Just to recap, Google now puts their AI Overview results at the top of every Google search page, and the head of Google is telling us to double check everything the AI Overview says. Sundar Pichai is worth an estimated $1.1 billion (but that’s according to AI Overview, so double check it!). I can make an equally if not more artful nonsensical statement — where are my billions?!! Like I’ve been grumbling all along, AI is a “solution” to a human-made, ultimately unnecessary problem. It’s just that the “problem” is sweat equity, good old-fashioned labor and research. In the context of Pichai’s statements here, not only is AI stealing human work for its training, but it’s also so unreliable and inconsistent that humans still have to look elsewhere to fact-check what it says. What kind of a shortcut is that, I ask you! Also, I love how Pichai basically cuts to the chase at the end, saying all the tech giants are just rushing to get competitive products out, that’s why they’re floundering on the whole truth/accuracy side of things. For what it’s worth, after typing in your search on Google, you can click on the “Web” tab and it removes the AI results. I picked up that and other helpful AI-deactivation tips from Consumer Reports.
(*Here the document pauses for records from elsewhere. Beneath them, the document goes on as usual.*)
-- ==== Sys2Proof/Laws/KeptPosition.lean ====
section
/-! SUPPORT. Every operation of Machine/Position.lean keeps the queue and the canonical tables (`Kept`). -/

set_option linter.unusedVariables false

namespace Sys2Proof.Machine

open Sys2Proof

theorem State.pass_kept {a s y1} (h : Kept a s) : Kept a (State.pass s y1) := by
  unfold State.pass
  extract_lets +onlyGivenNames v1
  obtain ⟨v3, e, h2⟩ : ∃ y, y = v1 ∧ Kept a (y) := ⟨_, rfl, by
    refine State.send_kept ?_
    exact h
    ⟩
  rw [← e]
  clear e v1
  split
  · rename_i z4 z5 z6
    refine State.deliver_kept ?_
    exact h2
  · rename_i z7 z8
    exact h2

theorem State.passMsg_kept {a s y1 y2 y3 y4 y5} (h : Kept a s) : Kept a (State.passMsg s y1 y2 y3 y4 y5) := by
  induction y5 generalizing s with
  | nil => exact h
  | cons w t ih =>
    cases t with
    | nil => exact State.pass_kept h
    | cons u t => exact ih (State.pass_kept h)

theorem State.setSc_kept {a s y1 y2} (h : Kept a s) : Kept a (State.setSc s y1 y2) := by
  unfold State.setSc
  refine State.setScs_kept ?_ ?_
  · exact h
  · intro x1
    exact twf_tset _ _ x1

theorem State.setEnc_kept {a s y1 y2} (h : Kept a s) : Kept a (State.setEnc s y1 y2) := by
  unfold State.setEnc
  refine State.setEncs_kept ?_ ?_
  · exact h
  · intro x1
    exact twf_tset _ _ x1

theorem State.setHall_kept {a s y1 y2} (h : Kept a s) : Kept a (State.setHall s y1 y2) := by
  unfold State.setHall
  refine State.setHalls_kept ?_ ?_
  · exact h
  · intro x1
    exact twf_tset _ _ x1

theorem State.setProbe_kept {a s y1 y2} (h : Kept a s) : Kept a (State.setProbe s y1 y2) := by
  unfold State.setProbe
  refine State.setProbes_kept ?_ ?_
  · exact h
  · intro x1
    exact twf_tset _ _ x1

theorem State.setEmu_kept {a s y1 y2} (h : Kept a s) : Kept a (State.setEmu s y1 y2) := by
  unfold State.setEmu
  refine State.setEmus_kept ?_ ?_
  · exact h
  · intro x1
    exact twf_tset _ _ x1

theorem State.posRaise_kept {a s y1 y2 y3 y4} (h : Kept a s) : Kept a (State.posRaise s y1 y2 y3 y4) := by
  unfold State.posRaise
  refine State.raise_kept ?_
  exact h

theorem State.adaptMove_kept {a s y1 y2} (h : Kept a s) : Kept a (State.adaptMove s y1 y2) := by
  unfold State.adaptMove
  extract_lets +onlyGivenNames v1
  obtain ⟨v2, e⟩ : ∃ y, y = v1 := ⟨_, rfl⟩
  rw [← e]
  clear e v1
  extract_lets +onlyGivenNames v3
  obtain ⟨v4, e⟩ : ∃ y, y = v3 := ⟨_, rfl⟩
  rw [← e]
  clear e v3
  extract_lets +onlyGivenNames v5
  obtain ⟨v6, e⟩ : ∃ y, y = v5 := ⟨_, rfl⟩
  rw [← e]
  clear e v5
  extract_lets +onlyGivenNames v7
  obtain ⟨v8, e⟩ : ∃ y, y = v7 := ⟨_, rfl⟩
  rw [← e]
  clear e v7
  extract_lets +onlyGivenNames v9
  obtain ⟨v10, e⟩ : ∃ y, y = v9 := ⟨_, rfl⟩
  rw [← e]
  clear e v9
  extract_lets +onlyGivenNames v11
  obtain ⟨v13, e, h12⟩ : ∃ y, y = v11 ∧ Kept a (y) := ⟨_, rfl, by
    refine State.setFi_kept ?_
    refine State.setFi_kept ?_
    refine State.setFi_kept ?_
    exact h
    ⟩
  rw [← e]
  clear e v11
  refine Kept.ite ?_ ?_
  · refine State.setF_kept ?_
    exact h12
  · exact h12

theorem State.adaptSample_kept {a s y1 y2 y3 y4} (h : Kept a s) : Kept a (State.adaptSample s y1 y2 y3 y4) := by
  unfold State.adaptSample
  extract_lets +onlyGivenNames v1
  obtain ⟨v2, e⟩ : ∃ y, y = v1 := ⟨_, rfl⟩
  rw [← e]
  clear e v1
  extract_lets +onlyGivenNames v3
  obtain ⟨v4, e⟩ : ∃ y, y = v3 := ⟨_, rfl⟩
  rw [← e]
  clear e v3
  split
  · rename_i z5 z6
    refine State.setSc_kept ?_
    exact h
  · rename_i z7 z8 z9
    refine Kept.ite ?_ ?_
    · extract_lets +onlyGivenNames v10
      obtain ⟨v11, e⟩ : ∃ y, y = v10 := ⟨_, rfl⟩
      rw [← e]
      clear e v10
      refine State.setSc_kept ?_
      exact h
    · extract_lets +onlyGivenNames v12
      obtain ⟨v14, e, h13⟩ : ∃ y, y = v12 ∧ Kept a (y) := ⟨_, rfl, by
        refine Kept.ite ?_ ?_
        · refine State.adaptMove_kept ?_
          exact h
        · exact h
        ⟩
      rw [← e]
      clear e v12
      refine State.setSc_kept ?_
      exact h13

theorem State.scReject_kept {a s y1 y2} (h : Kept a s) : Kept a (State.scReject s y1 y2) := by
  unfold State.scReject
  extract_lets +onlyGivenNames v1
  obtain ⟨v3, e, h2⟩ : ∃ y, y = v1 ∧ Kept a (y) := ⟨_, rfl, by
    refine State.incF_kept ?_
    exact h
    ⟩
  rw [← e]
  clear e v1
  extract_lets +onlyGivenNames v4
  obtain ⟨v5, e⟩ : ∃ y, y = v4 := ⟨_, rfl⟩
  rw [← e]
  clear e v4
  extract_lets +onlyGivenNames v6
  obtain ⟨v7, e⟩ : ∃ y, y = v6 := ⟨_, rfl⟩
  rw [← e]
  clear e v6
  extract_lets +onlyGivenNames v8
  obtain ⟨v10, e, h9⟩ : ∃ y, y = v8 ∧ Kept a (y) := ⟨_, rfl, by
    refine State.setSc_kept ?_
    exact h2
    ⟩
  rw [← e]
  clear e v8
  refine Kept.ite ?_ ?_
  · refine State.posRaise_kept ?_
    refine State.setF_kept ?_
    exact h9
  · exact h9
photos credit: Pawel Supernak/PAP/Avalon, Xavier Collin/Image Press Agency/Avalon, Getty











I’ve been listening to a lot of speeches about AI at my job recently. One thing all of the speakers have said repeatedly is that you have to teach AI, you have to continually feed it accurate information or it doesn’t work. It’s also case and space sensitive. I think a lot of people are about to mess up their businesses because they don’t understand how AI works. You still need humans to teach it.
So if humans have to continually teach AI to be correct then what’s the point of AI.
Great question, @SusanCollins! And yet AI is “inevitable”.
Another great post. Thank you for addressing the multi-faceted concerns that people *should* have about AI. So many people have jumped on the AI bandwagon without understanding or even considering the very real costs and risks associated with it. Kismet and Celebitchy, I want you to know how deeply I appreciate your coverage of AI and tech issues!